Your task is to transcribe, without alteration, the lines from the top of the material below through the line bearing "some (.high x.pages)", inclusive.

┌──

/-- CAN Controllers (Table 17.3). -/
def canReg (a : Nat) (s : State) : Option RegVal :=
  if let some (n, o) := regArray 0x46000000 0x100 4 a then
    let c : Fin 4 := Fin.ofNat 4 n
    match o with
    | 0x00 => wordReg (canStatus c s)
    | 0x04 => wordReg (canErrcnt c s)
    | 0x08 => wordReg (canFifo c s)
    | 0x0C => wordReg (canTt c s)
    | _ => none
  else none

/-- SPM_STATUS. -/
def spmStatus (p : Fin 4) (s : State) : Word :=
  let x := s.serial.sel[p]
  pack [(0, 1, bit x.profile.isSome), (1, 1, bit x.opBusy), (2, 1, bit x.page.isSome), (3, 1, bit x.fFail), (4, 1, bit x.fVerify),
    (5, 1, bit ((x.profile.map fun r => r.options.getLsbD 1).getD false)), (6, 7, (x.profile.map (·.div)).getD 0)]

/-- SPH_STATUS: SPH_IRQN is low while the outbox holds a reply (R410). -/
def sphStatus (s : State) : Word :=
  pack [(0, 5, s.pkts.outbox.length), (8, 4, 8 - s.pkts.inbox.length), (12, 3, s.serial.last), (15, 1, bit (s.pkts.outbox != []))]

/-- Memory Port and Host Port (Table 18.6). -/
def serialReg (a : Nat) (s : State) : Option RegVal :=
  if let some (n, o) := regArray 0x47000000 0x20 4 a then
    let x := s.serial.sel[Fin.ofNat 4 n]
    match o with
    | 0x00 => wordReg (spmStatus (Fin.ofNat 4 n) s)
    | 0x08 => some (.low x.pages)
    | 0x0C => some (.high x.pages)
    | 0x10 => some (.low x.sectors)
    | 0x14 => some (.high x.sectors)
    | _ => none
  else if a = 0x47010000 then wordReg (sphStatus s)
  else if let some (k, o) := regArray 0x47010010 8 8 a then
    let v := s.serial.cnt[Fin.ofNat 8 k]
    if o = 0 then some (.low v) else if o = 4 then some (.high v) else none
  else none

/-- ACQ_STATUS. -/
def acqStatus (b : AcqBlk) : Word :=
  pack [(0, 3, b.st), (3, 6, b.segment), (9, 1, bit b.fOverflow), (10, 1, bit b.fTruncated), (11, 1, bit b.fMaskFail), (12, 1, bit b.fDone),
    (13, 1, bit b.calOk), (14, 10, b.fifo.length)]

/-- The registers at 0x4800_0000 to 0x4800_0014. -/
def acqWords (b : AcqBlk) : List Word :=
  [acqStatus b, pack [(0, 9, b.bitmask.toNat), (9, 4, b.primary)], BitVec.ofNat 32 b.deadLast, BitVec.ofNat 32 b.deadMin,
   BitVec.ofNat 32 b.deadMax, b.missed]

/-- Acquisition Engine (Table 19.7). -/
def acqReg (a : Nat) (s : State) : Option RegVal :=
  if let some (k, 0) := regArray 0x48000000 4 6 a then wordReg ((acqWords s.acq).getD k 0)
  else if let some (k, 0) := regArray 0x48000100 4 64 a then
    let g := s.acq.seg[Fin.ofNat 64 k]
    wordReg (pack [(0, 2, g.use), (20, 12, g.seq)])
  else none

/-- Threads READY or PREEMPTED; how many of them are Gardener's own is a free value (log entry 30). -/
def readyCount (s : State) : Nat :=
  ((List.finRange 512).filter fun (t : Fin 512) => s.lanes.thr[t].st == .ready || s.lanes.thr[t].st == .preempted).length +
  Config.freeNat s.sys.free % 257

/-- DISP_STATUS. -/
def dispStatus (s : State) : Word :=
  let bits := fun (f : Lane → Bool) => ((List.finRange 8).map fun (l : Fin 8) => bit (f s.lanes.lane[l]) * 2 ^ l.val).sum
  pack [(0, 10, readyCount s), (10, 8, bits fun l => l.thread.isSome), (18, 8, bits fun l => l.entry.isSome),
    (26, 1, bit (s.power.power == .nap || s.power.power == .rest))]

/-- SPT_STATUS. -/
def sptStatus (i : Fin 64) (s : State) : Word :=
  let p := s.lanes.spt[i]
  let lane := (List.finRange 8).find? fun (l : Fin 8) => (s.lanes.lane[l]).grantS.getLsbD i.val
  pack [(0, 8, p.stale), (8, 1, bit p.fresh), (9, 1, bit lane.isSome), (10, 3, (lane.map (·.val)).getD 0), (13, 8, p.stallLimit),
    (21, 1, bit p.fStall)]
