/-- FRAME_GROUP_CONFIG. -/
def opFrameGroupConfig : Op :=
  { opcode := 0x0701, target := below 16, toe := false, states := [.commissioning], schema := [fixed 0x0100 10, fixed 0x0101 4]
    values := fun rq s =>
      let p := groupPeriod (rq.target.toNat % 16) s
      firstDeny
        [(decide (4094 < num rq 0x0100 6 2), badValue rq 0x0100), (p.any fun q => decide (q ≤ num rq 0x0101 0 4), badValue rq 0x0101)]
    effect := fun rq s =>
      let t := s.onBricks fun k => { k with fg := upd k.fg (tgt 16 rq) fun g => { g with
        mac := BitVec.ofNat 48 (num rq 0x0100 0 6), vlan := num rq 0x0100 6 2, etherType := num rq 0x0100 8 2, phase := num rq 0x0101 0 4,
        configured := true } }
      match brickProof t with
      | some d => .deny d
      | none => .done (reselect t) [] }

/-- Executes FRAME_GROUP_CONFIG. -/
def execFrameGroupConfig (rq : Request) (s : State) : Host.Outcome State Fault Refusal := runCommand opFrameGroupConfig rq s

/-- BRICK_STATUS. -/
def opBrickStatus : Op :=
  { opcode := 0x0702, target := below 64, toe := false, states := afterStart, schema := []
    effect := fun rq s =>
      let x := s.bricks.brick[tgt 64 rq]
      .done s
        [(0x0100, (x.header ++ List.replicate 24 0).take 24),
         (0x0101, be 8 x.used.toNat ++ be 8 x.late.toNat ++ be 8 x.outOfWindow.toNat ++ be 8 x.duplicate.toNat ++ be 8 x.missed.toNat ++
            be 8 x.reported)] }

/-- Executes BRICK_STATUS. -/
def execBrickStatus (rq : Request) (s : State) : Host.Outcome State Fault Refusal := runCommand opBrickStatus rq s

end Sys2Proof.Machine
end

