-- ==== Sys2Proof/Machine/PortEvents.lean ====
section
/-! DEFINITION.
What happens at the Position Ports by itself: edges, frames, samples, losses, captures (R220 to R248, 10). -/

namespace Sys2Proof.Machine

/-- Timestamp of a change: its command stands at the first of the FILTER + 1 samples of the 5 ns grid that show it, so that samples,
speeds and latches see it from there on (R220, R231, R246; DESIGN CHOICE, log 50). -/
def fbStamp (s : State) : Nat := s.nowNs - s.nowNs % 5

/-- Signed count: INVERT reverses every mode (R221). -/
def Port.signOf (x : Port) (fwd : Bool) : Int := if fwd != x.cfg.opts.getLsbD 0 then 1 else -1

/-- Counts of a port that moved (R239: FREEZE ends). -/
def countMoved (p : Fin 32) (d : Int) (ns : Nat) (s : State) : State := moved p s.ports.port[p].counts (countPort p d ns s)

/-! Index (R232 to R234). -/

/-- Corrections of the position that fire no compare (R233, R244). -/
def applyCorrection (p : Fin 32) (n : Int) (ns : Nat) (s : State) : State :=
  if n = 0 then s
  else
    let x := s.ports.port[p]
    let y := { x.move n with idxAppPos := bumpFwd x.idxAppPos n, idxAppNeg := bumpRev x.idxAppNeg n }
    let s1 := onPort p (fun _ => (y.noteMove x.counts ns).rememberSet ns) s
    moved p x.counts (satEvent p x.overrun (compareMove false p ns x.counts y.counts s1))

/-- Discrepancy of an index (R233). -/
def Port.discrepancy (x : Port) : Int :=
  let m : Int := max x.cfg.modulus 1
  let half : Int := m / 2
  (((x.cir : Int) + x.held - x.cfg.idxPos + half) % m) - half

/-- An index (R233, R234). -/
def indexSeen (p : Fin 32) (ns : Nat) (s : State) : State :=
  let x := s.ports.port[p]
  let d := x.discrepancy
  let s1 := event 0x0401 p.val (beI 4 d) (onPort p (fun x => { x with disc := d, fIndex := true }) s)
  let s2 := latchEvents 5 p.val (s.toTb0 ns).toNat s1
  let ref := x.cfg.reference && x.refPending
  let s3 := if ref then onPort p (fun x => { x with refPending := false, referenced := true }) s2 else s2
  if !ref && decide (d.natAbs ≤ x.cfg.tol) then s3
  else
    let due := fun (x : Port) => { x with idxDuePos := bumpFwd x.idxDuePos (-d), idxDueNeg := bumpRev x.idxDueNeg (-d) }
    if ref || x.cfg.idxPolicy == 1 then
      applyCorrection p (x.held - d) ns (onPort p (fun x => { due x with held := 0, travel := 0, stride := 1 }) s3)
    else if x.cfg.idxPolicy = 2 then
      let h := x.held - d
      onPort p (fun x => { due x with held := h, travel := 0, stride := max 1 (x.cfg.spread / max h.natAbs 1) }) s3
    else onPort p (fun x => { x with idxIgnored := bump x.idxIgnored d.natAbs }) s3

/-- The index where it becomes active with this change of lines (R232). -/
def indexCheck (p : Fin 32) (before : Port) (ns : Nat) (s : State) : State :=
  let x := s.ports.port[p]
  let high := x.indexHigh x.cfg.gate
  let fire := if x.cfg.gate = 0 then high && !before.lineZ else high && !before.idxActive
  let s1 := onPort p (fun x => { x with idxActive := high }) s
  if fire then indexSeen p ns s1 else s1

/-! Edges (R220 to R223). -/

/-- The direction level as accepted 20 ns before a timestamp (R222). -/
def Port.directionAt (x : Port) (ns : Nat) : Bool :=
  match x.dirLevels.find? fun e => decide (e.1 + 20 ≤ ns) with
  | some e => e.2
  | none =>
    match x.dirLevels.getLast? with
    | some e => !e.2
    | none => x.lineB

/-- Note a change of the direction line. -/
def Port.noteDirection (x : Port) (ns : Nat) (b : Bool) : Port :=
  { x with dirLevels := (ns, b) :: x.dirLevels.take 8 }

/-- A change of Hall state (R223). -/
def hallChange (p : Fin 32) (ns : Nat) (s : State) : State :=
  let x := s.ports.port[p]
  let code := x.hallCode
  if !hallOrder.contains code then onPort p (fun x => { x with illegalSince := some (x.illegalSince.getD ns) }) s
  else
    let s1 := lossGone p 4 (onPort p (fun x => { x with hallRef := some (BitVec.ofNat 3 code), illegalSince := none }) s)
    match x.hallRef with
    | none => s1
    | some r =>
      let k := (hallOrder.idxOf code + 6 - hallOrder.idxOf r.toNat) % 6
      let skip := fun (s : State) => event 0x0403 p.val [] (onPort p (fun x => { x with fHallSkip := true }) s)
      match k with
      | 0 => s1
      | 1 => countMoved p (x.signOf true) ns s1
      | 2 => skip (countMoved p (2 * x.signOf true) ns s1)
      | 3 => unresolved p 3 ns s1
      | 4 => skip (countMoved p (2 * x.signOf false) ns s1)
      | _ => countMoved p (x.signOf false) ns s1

└──

- Answer box:
/-- CAN Controllers (Table 17.3). -/
def canReg (a : Nat) (s : State) : Option RegVal :=
  if let some (n, o) := regArray 0x46000000 0x100 4 a then
    let c : Fin 4 := Fin.ofNat 4 n
    match o with
    | 0x00 => wordReg (canStatus c s)
    | 0x04 => wordReg (canErrcnt c s)
    | 0x08 => wordReg (canFifo c s)
    | 0x0C => wordReg (canTt c s)
    | _ => none
  else none

/-- SPM_STATUS. -/
def spmStatus (p : Fin 4) (s : State) : Word :=
  let x := s.serial.sel[p]
  pack [(0, 1, bit x.profile.isSome), (1, 1, bit x.opBusy), (2, 1, bit x.page.isSome), (3, 1, bit x.fFail), (4, 1, bit x.fVerify),
    (5, 1, bit ((x.profile.map fun r => r.options.getLsbD 1).getD false)), (6, 7, (x.profile.map (·.div)).getD 0)]

/-- SPH_STATUS: SPH_IRQN is low while the outbox holds a reply (R410). -/
def sphStatus (s : State) : Word :=
  pack [(0, 5, s.pkts.outbox.length), (8, 4, 8 - s.pkts.inbox.length), (12, 3, s.serial.last), (15, 1, bit (s.pkts.outbox != []))]

/-- Memory Port and Host Port (Table 18.6). -/
def serialReg (a : Nat) (s : State) : Option RegVal :=
  if let some (n, o) := regArray 0x47000000 0x20 4 a then
    let x := s.serial.sel[Fin.ofNat 4 n]
    match o with
    | 0x00 => wordReg (spmStatus (Fin.ofNat 4 n) s)
    | 0x08 => some (.low x.pages)
    | 0x0C => some (.high x.pages)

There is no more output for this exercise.